Items from a dataset
Content starts

-- ==== Sys2Proof/Laws/State.lean ====
section
/-! SUPPORT. One lemma per field per update of the state, so that no later proof unfolds a record update. -/

namespace Sys2Proof.Machine

variable (s : State)

@[simp] theorem State.emit_runValid (t : Token) : (s.emit t).runValid = s.runValid := rfl
@[simp] theorem State.emit_runValue (t : Token) : (s.emit t).runValue = s.runValue := rfl
@[simp] theorem State.emit_runCount (t : Token) : (s.emit t).runCount = s.runCount := rfl
@[simp] theorem State.emit_mode (t : Token) : (s.emit t).mode = s.mode := rfl
@[simp] theorem State.emit_phase (t : Token) : (s.emit t).phase = s.phase := rfl
@[simp] theorem State.emit_errCode (t : Token) : (s.emit t).errCode = s.errCode := rfl
@[simp] theorem State.emit_token (t : Token) : (s.emit t).token = t := rfl
@[simp] theorem State.emit_inputs (t : Token) : (s.emit t).inputs = s.inputs := rfl
@[simp] theorem State.emit_hasReset (t : Token) : (s.emit t).hasReset = s.hasReset := rfl

@[simp] theorem State.setPhase_runValid (p : Phase) : (s.setPhase p).runValid = s.runValid := rfl
@[simp] theorem State.setPhase_runValue (p : Phase) : (s.setPhase p).runValue = s.runValue := rfl
@[simp] theorem State.setPhase_runCount (p : Phase) : (s.setPhase p).runCount = s.runCount := rfl
@[simp] theorem State.setPhase_mode (p : Phase) : (s.setPhase p).mode = s.mode := rfl
@[simp] theorem State.setPhase_phase (p : Phase) : (s.setPhase p).phase = p := rfl
@[simp] theorem State.setPhase_errCode (p : Phase) : (s.setPhase p).errCode = s.errCode := rfl
@[simp] theorem State.setPhase_token (p : Phase) : (s.setPhase p).token = s.token := rfl
@[simp] theorem State.setPhase_inputs (p : Phase) : (s.setPhase p).inputs = s.inputs := rfl
@[simp] theorem State.setPhase_hasReset (p : Phase) : (s.setPhase p).hasReset = s.hasReset := rfl

@[simp] theorem State.setMode_runValid (m : Mode) : (s.setMode m).runValid = s.runValid := rfl
@[simp] theorem State.setMode_runValue (m : Mode) : (s.setMode m).runValue = s.runValue := rfl
@[simp] theorem State.setMode_runCount (m : Mode) : (s.setMode m).runCount = s.runCount := rfl
@[simp] theorem State.setMode_mode (m : Mode) : (s.setMode m).mode = m := rfl
@[simp] theorem State.setMode_phase (m : Mode) : (s.setMode m).phase = s.phase := rfl
@[simp] theorem State.setMode_errCode (m : Mode) : (s.setMode m).errCode = s.errCode := rfl
@[simp] theorem State.setMode_token (m : Mode) : (s.setMode m).token = s.token := rfl
@[simp] theorem State.setMode_inputs (m : Mode) : (s.setMode m).inputs = s.inputs := rfl
@[simp] theorem State.setMode_hasReset (m : Mode) : (s.setMode m).hasReset = s.hasReset := rfl

@[simp] theorem State.setErr_runValid (e : ErrCode) : (s.setErr e).runValid = s.runValid := rfl
@[simp] theorem State.setErr_runValue (e : ErrCode) : (s.setErr e).runValue = s.runValue := rfl
@[simp] theorem State.setErr_runCount (e : ErrCode) : (s.setErr e).runCount = s.runCount := rfl
@[simp] theorem State.setErr_mode (e : ErrCode) : (s.setErr e).mode = s.mode := rfl
@[simp] theorem State.setErr_phase (e : ErrCode) : (s.setErr e).phase = s.phase := rfl
@[simp] theorem State.setErr_errCode (e : ErrCode) : (s.setErr e).errCode = e := rfl
@[simp] theorem State.setErr_token (e : ErrCode) : (s.setErr e).token = s.token := rfl
@[simp] theorem State.setErr_inputs (e : ErrCode) : (s.setErr e).inputs = s.inputs := rfl
@[simp] theorem State.setErr_hasReset (e : ErrCode) : (s.setErr e).hasReset = s.hasReset := rfl

@[simp] theorem State.setRun_runValid (valid : Bool) (v : Byte) (c : Count) : (s.setRun valid v c).runValid = valid := rfl
@[simp] theorem State.setRun_runValue (valid : Bool) (v : Byte) (c : Count) : (s.setRun valid v c).runValue = v := rfl
@[simp] theorem State.setRun_runCount (valid : Bool) (v : Byte) (c : Count) : (s.setRun valid v c).runCount = c := rfl
@[simp] theorem State.setRun_mode (valid : Bool) (v : Byte) (c : Count) : (s.setRun valid v c).mode = s.mode := rfl
@[simp] theorem State.setRun_phase (valid : Bool) (v : Byte) (c : Count) : (s.setRun valid v c).phase = s.phase := rfl
@[simp] theorem State.setRun_errCode (valid : Bool) (v : Byte) (c : Count) : (s.setRun valid v c).errCode = s.errCode := rfl
@[simp] theorem State.setRun_token (valid : Bool) (v : Byte) (c : Count) : (s.setRun valid v c).token = s.token := rfl
@[simp] theorem State.setRun_inputs (valid : Bool) (v : Byte) (c : Count) : (s.setRun valid v c).inputs = s.inputs := rfl
@[simp] theorem State.setRun_hasReset (valid : Bool) (v : Byte) (c : Count) : (s.setRun valid v c).hasReset = s.hasReset := rfl

@[simp] theorem State.consumed_runValid : s.consumed.runValid = s.runValid := rfl
@[simp] theorem State.consumed_runValue : s.consumed.runValue = s.runValue := rfl
@[simp] theorem State.consumed_runCount : s.consumed.runCount = s.runCount := rfl
@[simp] theorem State.consumed_mode : s.consumed.mode = s.mode := rfl
@[simp] theorem State.consumed_phase : s.consumed.phase = s.phase := rfl
@[simp] theorem State.consumed_errCode : s.consumed.errCode = s.errCode := rfl
@[simp] theorem State.consumed_token : s.consumed.token = s.token := rfl
@[simp] theorem State.consumed_inputs : s.consumed.inputs = s.inputs.tail := rfl
@[simp] theorem State.consumed_hasReset : s.consumed.hasReset = s.hasReset := rfl

@[simp] theorem State.present_runValid (inp : Input) : (s.present inp).runValid = s.runValid := rfl
@[simp] theorem State.present_runValue (inp : Input) : (s.present inp).runValue = s.runValue := rfl
@[simp] theorem State.present_runCount (inp : Input) : (s.present inp).runCount = s.runCount := rfl
@[simp] theorem State.present_mode (inp : Input) : (s.present inp).mode = s.mode := rfl
@[simp] theorem State.present_phase (inp : Input) : (s.present inp).phase = s.phase := rfl
@[simp] theorem State.present_errCode (inp : Input) : (s.present inp).errCode = s.errCode := rfl
@[simp] theorem State.present_token (inp : Input) : (s.present inp).token = s.token := rfl
@[simp] theorem State.present_inputs (inp : Input) : (s.present inp).inputs = inp :: s.inputs.tail := rfl
@[simp] theorem State.present_hasReset (inp : Input) : (s.present inp).hasReset = s.hasReset := rfl

@[simp] theorem State.doReset_runValid : s.doReset.runValid = false := rfl
@[simp] theorem State.doReset_runValue : s.doReset.runValue = 0 := rfl
@[simp] theorem State.doReset_runCount : s.doReset.runCount = 0 := rfl
@[simp] theorem State.doReset_mode : s.doReset.mode = .raw := rfl
@[simp] theorem State.doReset_phase : s.doReset.phase = .idle := rfl
@[simp] theorem State.doReset_errCode : s.doReset.errCode = .none := rfl
@[simp] theorem State.doReset_token : s.doReset.token = .noTok := rfl
@[simp] theorem State.doReset_inputs : s.doReset.inputs = s.inputs := rfl
@[simp] theorem State.doReset_hasReset : s.doReset.hasReset = true := rfl

@[simp] theorem State.raise_runValid (code : ErrCode) : (s.raise code).runValid = s.runValid := rfl
@[simp] theorem State.raise_runValue (code : ErrCode) : (s.raise code).runValue = s.runValue := rfl
@[simp] theorem State.raise_runCount (code : ErrCode) : (s.raise code).runCount = s.runCount := rfl
@[simp] theorem State.raise_mode (code : ErrCode) : (s.raise code).mode = s.mode := rfl
@[simp] theorem State.raise_phase (code : ErrCode) : (s.raise code).phase = .fault := rfl
@[simp] theorem State.raise_errCode (code : ErrCode) : (s.raise code).errCode = code := rfl
@[simp] theorem State.raise_token (code : ErrCode) : (s.raise code).token = .noTok := rfl
@[simp] theorem State.raise_inputs (code : ErrCode) : (s.raise code).inputs = s.inputs := rfl
@[simp] theorem State.raise_hasReset (code : ErrCode) : (s.raise code).hasReset = s.hasReset := rfl

end Sys2Proof.Machine
end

Content ends

EXERCISE BRIEF: Set down, exactly as they appear above, all lines from the one that has "e).phase = s.phase := rfl" down to the one that has "c).runCount = c := rfl", including those two and no others.

ANSWER BOX:
@[simp] theorem State.setErr_phase (e : ErrCode) : (s.setErr e).phase = s.phase := rfl
@[simp] theorem State.setErr_errCode (e : ErrCode) : (s.setErr e).errCode = e := rfl
@[simp] theorem State.setErr_token (e : ErrCode) : (s.setErr e).token = s.token := rfl
@[simp] theorem State.setErr_inputs (e : ErrCode) : (s.setErr e).inputs = s.inputs := rfl
@[simp] theorem State.setErr_hasReset (e : ErrCode) : (s.setErr e).hasReset = s.hasReset := rfl

@[simp] theorem State.setRun_runValid (valid : Bool) (v : Byte) (c : Count) : (s.setRun valid v c).runValid = valid := rfl
@[simp] theorem State.setRun_runValue (valid : Bool) (v : Byte) (c : Count) : (s.setRun valid v c).runValue = v := rfl
@[simp] theorem State.setRun_runCount (valid : Bool) (v : Byte) (c : Count) : (s.setRun valid v c).runCount = c := rfl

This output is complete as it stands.